İnsan olan, tanımadığı birine
yapılan zulmü germezden gelemez, yerinden fırlar, hatta fırlarken bir takım
şeyleri devirir, kırar ama mazlumun imdadına koşar. Dünya da zulmü hoş
görmüyor, sahile vuran çocuk ve insan cesetlerine, yağdırılan bombalara, her
türlü zulme, fesada sessiz kalmıyor; yerinden fırlıyor, fayını kırıyor ve döküp
dağıtıyor…
İnsanlar, enkaz altından bir kaç hatıra eşya buluruz,
sahip çıkarız umudu ile yıkıntıların başından ayrılmazken, hatta her birimizin
mutlaka anısı olan bir şeyleri varken, dünya bize meskenlik ettiği için hiç mi
kıymeti, hatırı olmasın? Dünya başımızı soktuğumuz bir yuva olmasından dolayı Sahibi için
bizden ilgi ve teşekkür, hatır sayıp, kıymet bilmek bekliyor. Üzerinde yaşarken,
Sanatkârını unutmamak, şükretmek ve fırsat buldukça seyredip, bolca tefekkür
ederek, imanımızı kuvvetlendirmemizi istiyor…

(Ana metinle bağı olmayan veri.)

theorem Dev.reclaimClear_spec (r : Nat) :
    d.clearedTo r ((((mapList (d.rgn r).runs).drop (d.rgn r).cursor).take 256).takeWhile fun x => (d.desc x).st ≠ .moving) (d.reclaimClear r) := by
  unfold Dev.reclaimClear
  extract_lets g ids d1
  obtain ⟨hdesc, hrest⟩ := d.each_extFree ids
  have hp := (d.each ids Dev.extFree).beyondRelease_pressureAll
  have hst : ∀ y, (d1.desc y).st = if y ∈ ids then .free else (d.desc y).st := fun y =>
    (congrArg (fun x : Dev => (x.desc y).st) hp :).trans (hdesc y)
  have hbeside : ({ d1.beyondRelease with descs := [] } : Dev) = { d.beyondRelease with descs := [] } :=
    (congrArg (fun x : Dev => ({ x with descs := [] } : Dev)) hp).trans hrest
  have hrgns : d1.rgns = d.rgns := (congrArg Dev.rgns hbeside :)
  have hkept : d1.mem = d.mem ∧ d1.ctxs = d.ctxs ∧ d1.beds = d.beds :=
    ⟨(congrArg Dev.mem hbeside :), (congrArg Dev.ctxs hbeside :), (congrArg Dev.beds hbeside :)⟩
  obtain ⟨hmem, hctxs, hbeds⟩ := hkept
  have hrgn : ∀ k, d1.rgn k = d.rgn k := fun k => congrArg (fun t : Tab Rgn => t.get k {}) hrgns
  split
  · next hlen =>
    refine ⟨fun x hx => (hst x).trans (if_pos hx), fun x hx => (hst x).trans (if_neg hx),
      ⟨hmem, hctxs, hbeds, fun k hk => (d1.rgn_updRgn_other _ _ _ hk).trans (hrgn k)⟩, ?_⟩
    rw [Dev.rgn_updRgn_same, hrgn, if_pos hlen]
  · next hlen =>
    refine ⟨fun x hx => (hst x).trans (if_pos hx), fun x hx => (hst x).trans (if_neg hx), ⟨hmem, hctxs, hbeds, fun k _ => hrgn k⟩, ?_⟩
    rw [hrgn, if_neg hlen]

end

/-- Settles O22. -/
theorem reclaimClearsAndCompletes : Obligations.ReclaimClearsAndCompletes := by
  unfold Obligations.ReclaimClearsAndCompletes
  intro s r hc g ids
  refine ⟨fun hok => ?_, fun hdone => ?_⟩
  · obtain ⟨hfreed, hothers, ⟨hmem, hctxs, hbeds, hrgns⟩, hrgn⟩ := s.dev.reclaimClear_spec r.toNat
    exact ⟨_, State.devEvent_holds (fun d => d.clearing r.toNat && d.clearOk r.toNat) (fun d => d.reclaimClear r.toNat) s (by rw [hc, hok]; rfl),
      hfreed, hothers, hmem, hctxs, hbeds, hrgns, hrgn⟩
  · exact State.devEvent_holds (fun d => d.clearing r.toNat && d.reclaimed r.toNat) (fun d => d.reclaimDone r.toNat) s (by rw [hc, hdone]; rfl)

end Sys2Proof.Machine

/-! PROOF. Sessions and the loss of a host (R229, R340, R341): what the stop of a program leaves alone, what a context that leaves its
waits leaves, what an orphaned context keeps. -/
namespace Sys2Proof.Machine

section
variable (d : Dev)

/-! ### What the stop of a program never reaches (R139, R231) -/

/-- A context but for its ring, its stamp, its program and the parks that wait for it. -/
def Ctx.standing (x : Ctx) : Ctx :=
  { x with
    ring := {}, stamp := 0, stop := none, ps := .idle, launch := none, resumeT := false, wake := none, sleepUs := 0, timeoutDue := false,
    yield := false, undef := none, s := [], p := 1, t := [], parkWait := false, parkCmds := [] }

/-- What the stop of a program leaves alone: the rest of the device, the contexts but for their programs, and the ends of the
submission rings. -/
@[ext] structure StopLeft where
  rest : Dev
  ctx : Nat → Ctx
  ends : Queue → Nat × Nat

Başımızı soktuğumuz yuvamız olan dünya, üzerinde
yaşayanların zalim olmasından, aç gözlü olmasından, Allah’a itaat edilmemesinden,
kaçak hayat sürmesinden; ibadetsiz yaşanılmasından çok rahatsız... Dünya, ozonu delinmiş, saçı
dökülmüş bu ihtiyarlık halinde ve her yeri ağrılı bu dönemlerde evinde huzur
istiyor, insanca yaşanılmasını istiyor. Dünya, Asr-ı Saadet gibi; adalet,
kardeşlik, iliklere kadar güven istiyor… Sahabelerin cömertçe ve fazlasıyla ödediği
gibi zekât, sadaka istiyor... Dünya kendi evinde huzur istiyor; zaten bağıra
bağıra yıkılacağım, öleceğim, bari adam gibi ve işe yarayarak öleyim: üzerimde
sanatlı yaratılan nakışlara dikkat edin, bağımı bahçemi tefekkür edin, küçücük
bir kum tanemde ve üzerimde bulunan en büyük şeye kadar, Allah'ın kudret
eserleri oluşumuzu unutmayın, düşünün… Ve dünya diyor ki: Karnımdaki sancı ve
ateşe rağmen, ibadetimi vazifelerimi terk etmiyorum. Aman ha sizde kulluğunuzu terk ederek, sizi sağlam tutan namaz fay
hattınızı kırmayın, yoksa üzerinizde ne ahlak kalır, ne şükür kalır, ne
insanlık kalır; yüzünüz de ruhunuz da simsiyah olur.
Dünya
sarsılarak diyor ki: Göğsümde kaynayan sularımı içtiğinizde, nasıl bir rahmet
eseri olduğunu unuttunuz, gömleğim olan bostanlardan, tarlalardan sebzeyi, mahsulâtı
toparlarken, yağmuru, tohuma analık eden toprağı ve bunları ikram eden Rezzak-ı
Kerim’i unuttunuz… Satarken haddi de, fiyatları da aştınız. Mahkeme-i kübrâda hesap
sorulacağını unutup, üzerime tuzak gibi, tabut gibi evler kondurdunuz... Toprağın altına gireceğinizi unutup, Toprak
üzerinde kudurdunuz… En önemlisi; Rabbimizi unuttunuz. Rabbimizi unutanı
ben de unutur, silkinirim, iman edenlere şahadet diploması olurum, zalim ve
hainlere de balyoz gibi enkaz enkaz inerim...
Dünya diyor
ki; gelin zalim olmayın, aç gözlü olmayın, tuzaklar kurmayın, ihanet etmeyin… Haddi
aşmayın ki Allah’ın sallan emri gelmesin… Çoluk çocuk ve tüm mazlumlar,
çiçekler böcekler eli öpülesi güzel insanlar üzerimde rahat yaşasın… Gelin hep
beraber, Allah’a tam kul olarak, güzel güzel yaşayıp gidelim, ömrümüzü zayi
etmeden tamamlayalım… Evet, dünya diyor
ki; bir gün bağıra bağıra dağılacağım, vazifem bitecek, vazifeniz bitecek… Burada vazifesini tam yapan, ebedi âlemlerde
keyif sürecek, kaybettiğiniz hiçbir şey olmayacak... Allah yardımcımız
olsun, selamlar…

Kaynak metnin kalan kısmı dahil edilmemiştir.